Activation in the left anterior insula tracked the degree of momentum of reward prediction errors. In both groups, momentum was tracked by the left anterior insula, and this was not significantly different between groups. BD, bipolar disorder group; CG, control group. doi.org/10.1016/j.bpsgos.2024.100330


These findings suggest that treatments focused on stabilizing reward processing and strengthening communication between these brain regions may hold promise.

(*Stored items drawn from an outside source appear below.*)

-- ==== Sys2Proof/Machine/Step.lean ====
section
/-! DEFINITION. One step (10_state.md R40): fetch and decode the word at `cia`, then run it; and the state
that holds a given word where the next step fetches. -/

namespace Sys2Proof.Machine

/-- One step of the machine. -/
def step (s : State) : Host.Outcome State Fault Refusal :=
  match fetchDecode s with
  | .ok i => exec i s
  | .error e => outcome (.error e)

/-- The state with the word of an instruction stored at `cia` (log entry 12: a program is loaded from outside
the machine). -/
def State.withFetchWord (s : State) (nbits w : Nat) : State :=
  placeWord s (BitVec.ofNat 32 (w % 2 ^ nbits))

end Sys2Proof.Machine
end

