-- ==== Sys2Proof/Laws/State.lean ====
section
/-! SUPPORT. What each record update of the state leaves in each field, by `rfl`, so that no proof unfolds an
update. -/

namespace Sys2Proof.Machine

@[simp] theorem applyEffects_regs (e : Effects) (s : State) : (applyEffects e s).regs = (writeOut e.write (landed s)).regs := rfl

@[simp] theorem applyEffects_isr (e : Effects) (s : State) : (applyEffects e s).isr = s.isr := rfl

@[simp] theorem applyEffects_flags (e : Effects) (s : State) : (applyEffects e s).flags = e.flags.getD (writeOut e.write (landed s)).flags := rfl

@[simp] theorem applyEffects_cia (e : Effects) (s : State) : (applyEffects e s).cia = s.nia := rfl

@[simp] theorem applyEffects_nia (e : Effects) (s : State) : (applyEffects e s).nia = e.jump.getD (s.nia + 4#32) := rfl

@[simp] theorem applyEffects_js (e : Effects) (s : State) : (applyEffects e s).js = e.jump.isSome := rfl

@[simp] theorem applyEffects_lp (e : Effects) (s : State) : (applyEffects e s).lp = e.late := rfl

@[simp] theorem applyEffects_ctx (e : Effects) (s : State) : (applyEffects e s).ctx = s.ctx := rfl

@[simp] theorem applyEffects_alt (e : Effects) (s : State) : (applyEffects e s).alt = s.alt := rfl

@[simp] theorem applyEffects_mem (e : Effects) (s : State) : (applyEffects e s).mem = memAfter e.store s := rfl

@[simp] theorem applyEffects_stored (e : Effects) (s : State) : (applyEffects e s).stored = storedAfter e.store s := rfl

@[simp] theorem applyEffects_params (e : Effects) (s : State) : (applyEffects e s).params = s.params := rfl

@[simp] theorem applyEffects_draws (e : Effects) (s : State) : (applyEffects e s).draws = if e.drew then s.draws + 1 else s.draws := rfl

@[simp] theorem fallThrough_regs (s : State) : (fallThrough s).regs = (landed s).regs := rfl

@[simp] theorem fallThrough_isr (s : State) : (fallThrough s).isr = s.isr := rfl

@[simp] theorem fallThrough_flags (s : State) : (fallThrough s).flags = (landed s).flags := rfl

@[simp] theorem fallThrough_cia (s : State) : (fallThrough s).cia = s.nia := rfl

@[simp] theorem fallThrough_nia (s : State) : (fallThrough s).nia = s.nia + 4#32 := rfl

@[simp] theorem fallThrough_js (s : State) : (fallThrough s).js = false := rfl

@[simp] theorem fallThrough_lp (s : State) : (fallThrough s).lp = none := rfl

@[simp] theorem fallThrough_ctx (s : State) : (fallThrough s).ctx = s.ctx := rfl

@[simp] theorem fallThrough_alt (s : State) : (fallThrough s).alt = s.alt := rfl

@[simp] theorem fallThrough_mem (s : State) : (fallThrough s).mem = s.mem := rfl

@[simp] theorem fallThrough_stored (s : State) : (fallThrough s).stored = s.stored := rfl

@[simp] theorem fallThrough_params (s : State) : (fallThrough s).params = s.params := rfl

@[simp] theorem fallThrough_draws (s : State) : (fallThrough s).draws = s.draws := rfl

@[simp] theorem afterSwitch_regs (s raw : State) : (afterSwitch s raw).regs = raw.regs := rfl

@[simp] theorem afterSwitch_isr (s raw : State) : (afterSwitch s raw).isr = raw.isr := rfl

@[simp] theorem afterSwitch_flags (s raw : State) : (afterSwitch s raw).flags = raw.flags := rfl

@[simp] theorem afterSwitch_cia (s raw : State) : (afterSwitch s raw).cia = wordAddr raw.cia := rfl

@[simp] theorem afterSwitch_nia (s raw : State) : (afterSwitch s raw).nia = wordAddr raw.nia := rfl

@[simp] theorem afterSwitch_js (s raw : State) : (afterSwitch s raw).js = raw.js := rfl

@[simp] theorem afterSwitch_lp (s raw : State) : (afterSwitch s raw).lp = none := rfl

@[simp] theorem afterSwitch_ctx (s raw : State) : (afterSwitch s raw).ctx = !s.ctx := rfl

@[simp] theorem afterSwitch_alt (s raw : State) : (afterSwitch s raw).alt = raw.alt := rfl

@[simp] theorem afterSwitch_mem (s raw : State) : (afterSwitch s raw).mem = Memory.canon raw.mem := rfl

@[simp] theorem afterSwitch_stored (s raw : State) : (afterSwitch s raw).stored = addAll s.stored raw.stored := rfl

@[simp] theorem afterSwitch_params (s raw : State) : (afterSwitch s raw).params = s.params := rfl

@[simp] theorem afterSwitch_draws (s raw : State) : (afterSwitch s raw).draws = s.draws := rfl

@[simp] theorem placeWord_regs (s : State) (w : Word) : (placeWord s w).regs = s.regs := rfl

@[simp] theorem placeWord_isr (s : State) (w : Word) : (placeWord s w).isr = s.isr := rfl

@[simp] theorem placeWord_flags (s : State) (w : Word) : (placeWord s w).flags = s.flags := rfl

@[simp] theorem placeWord_cia (s : State) (w : Word) : (placeWord s w).cia = s.cia := rfl

@[simp] theorem placeWord_nia (s : State) (w : Word) : (placeWord s w).nia = s.nia := rfl

@[simp] theorem placeWord_js (s : State) (w : Word) : (placeWord s w).js = s.js := rfl

@[simp] theorem placeWord_lp (s : State) (w : Word) : (placeWord s w).lp = s.lp := rfl

@[simp] theorem placeWord_ctx (s : State) (w : Word) : (placeWord s w).ctx = s.ctx := rfl

@[simp] theorem placeWord_alt (s : State) (w : Word) : (placeWord s w).alt = s.alt := rfl

@[simp] theorem placeWord_mem (s : State) (w : Word) : (placeWord s w).mem = Memory.writeBytes s.mem s.cia (bytesOf s.params.endian 4 w) := rfl

@[simp] theorem placeWord_stored (s : State) (w : Word) : (placeWord s w).stored = dropStored s.stored s.cia 4 := rfl

@[simp] theorem placeWord_draws (s : State) (w : Word) : (placeWord s w).draws = s.draws := rfl

end Sys2Proof.Machine
end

In addition, this research also opens the door for further studies using computational models that analyze momentary fluctuations to better understand bipolar disorder and other psychiatric conditions.



READ MORE:


Misperceiving Momentum: Computational Mechanisms of Biased Striatal Reward Prediction Errors in Bipolar Disorder

Hestia Moningk and Liam Mason

Biological Psychiatry Global Open Science

Volume 4, Issue 4, July 2024, 100330


Abstract:


Dysregulated reward processing and mood instability are core features of bipolar disorder that have largely been considered separately, with contradictory findings. We sought to test a mechanistic account that emphasizes an excessive tendency in bipolar disorder to enter recursive cycles in which reward perception is biased by signals that the environment may be changing for the better or worse. Participants completed a probabilistic reward task with functional magnetic resonance imaging. Using an influential computational model, we ascertained whether participants with bipolar disorder (n = 21) showed greater striatal tracking of momentum-biased reward prediction errors (RPEs) than matched control participants (n = 21). We conducted psychophysiological interaction analyses to quantify the degree to which each group modulated functional connectivity between the ventral striatum and left anterior insula in response to fluctuations in momentum. In participants with bipolar disorder, but not control participants, the momentum-biased RPE model accounted for significant additional variance in striatal activity beyond a standard model of veridical RPEs. Compared with control participants, participants with bipolar disorder exhibited lower insular-striatal functional connectivity modulated by momentum-biased RPEs, an effect that was more pronounced as a function of current manic symptoms. Consistent with existing theory, we found evidence that bipolar disorder is associated with a tendency for momentum to excessively bias striatal tracking of RPEs. We identified impaired insular-striatal connectivity as a possible locus for this propensity. We argue that computational psychiatric approaches that examine momentary shifts in reward and mood dynamics have strong potential for yielding new mechanistic insights and intervention targets.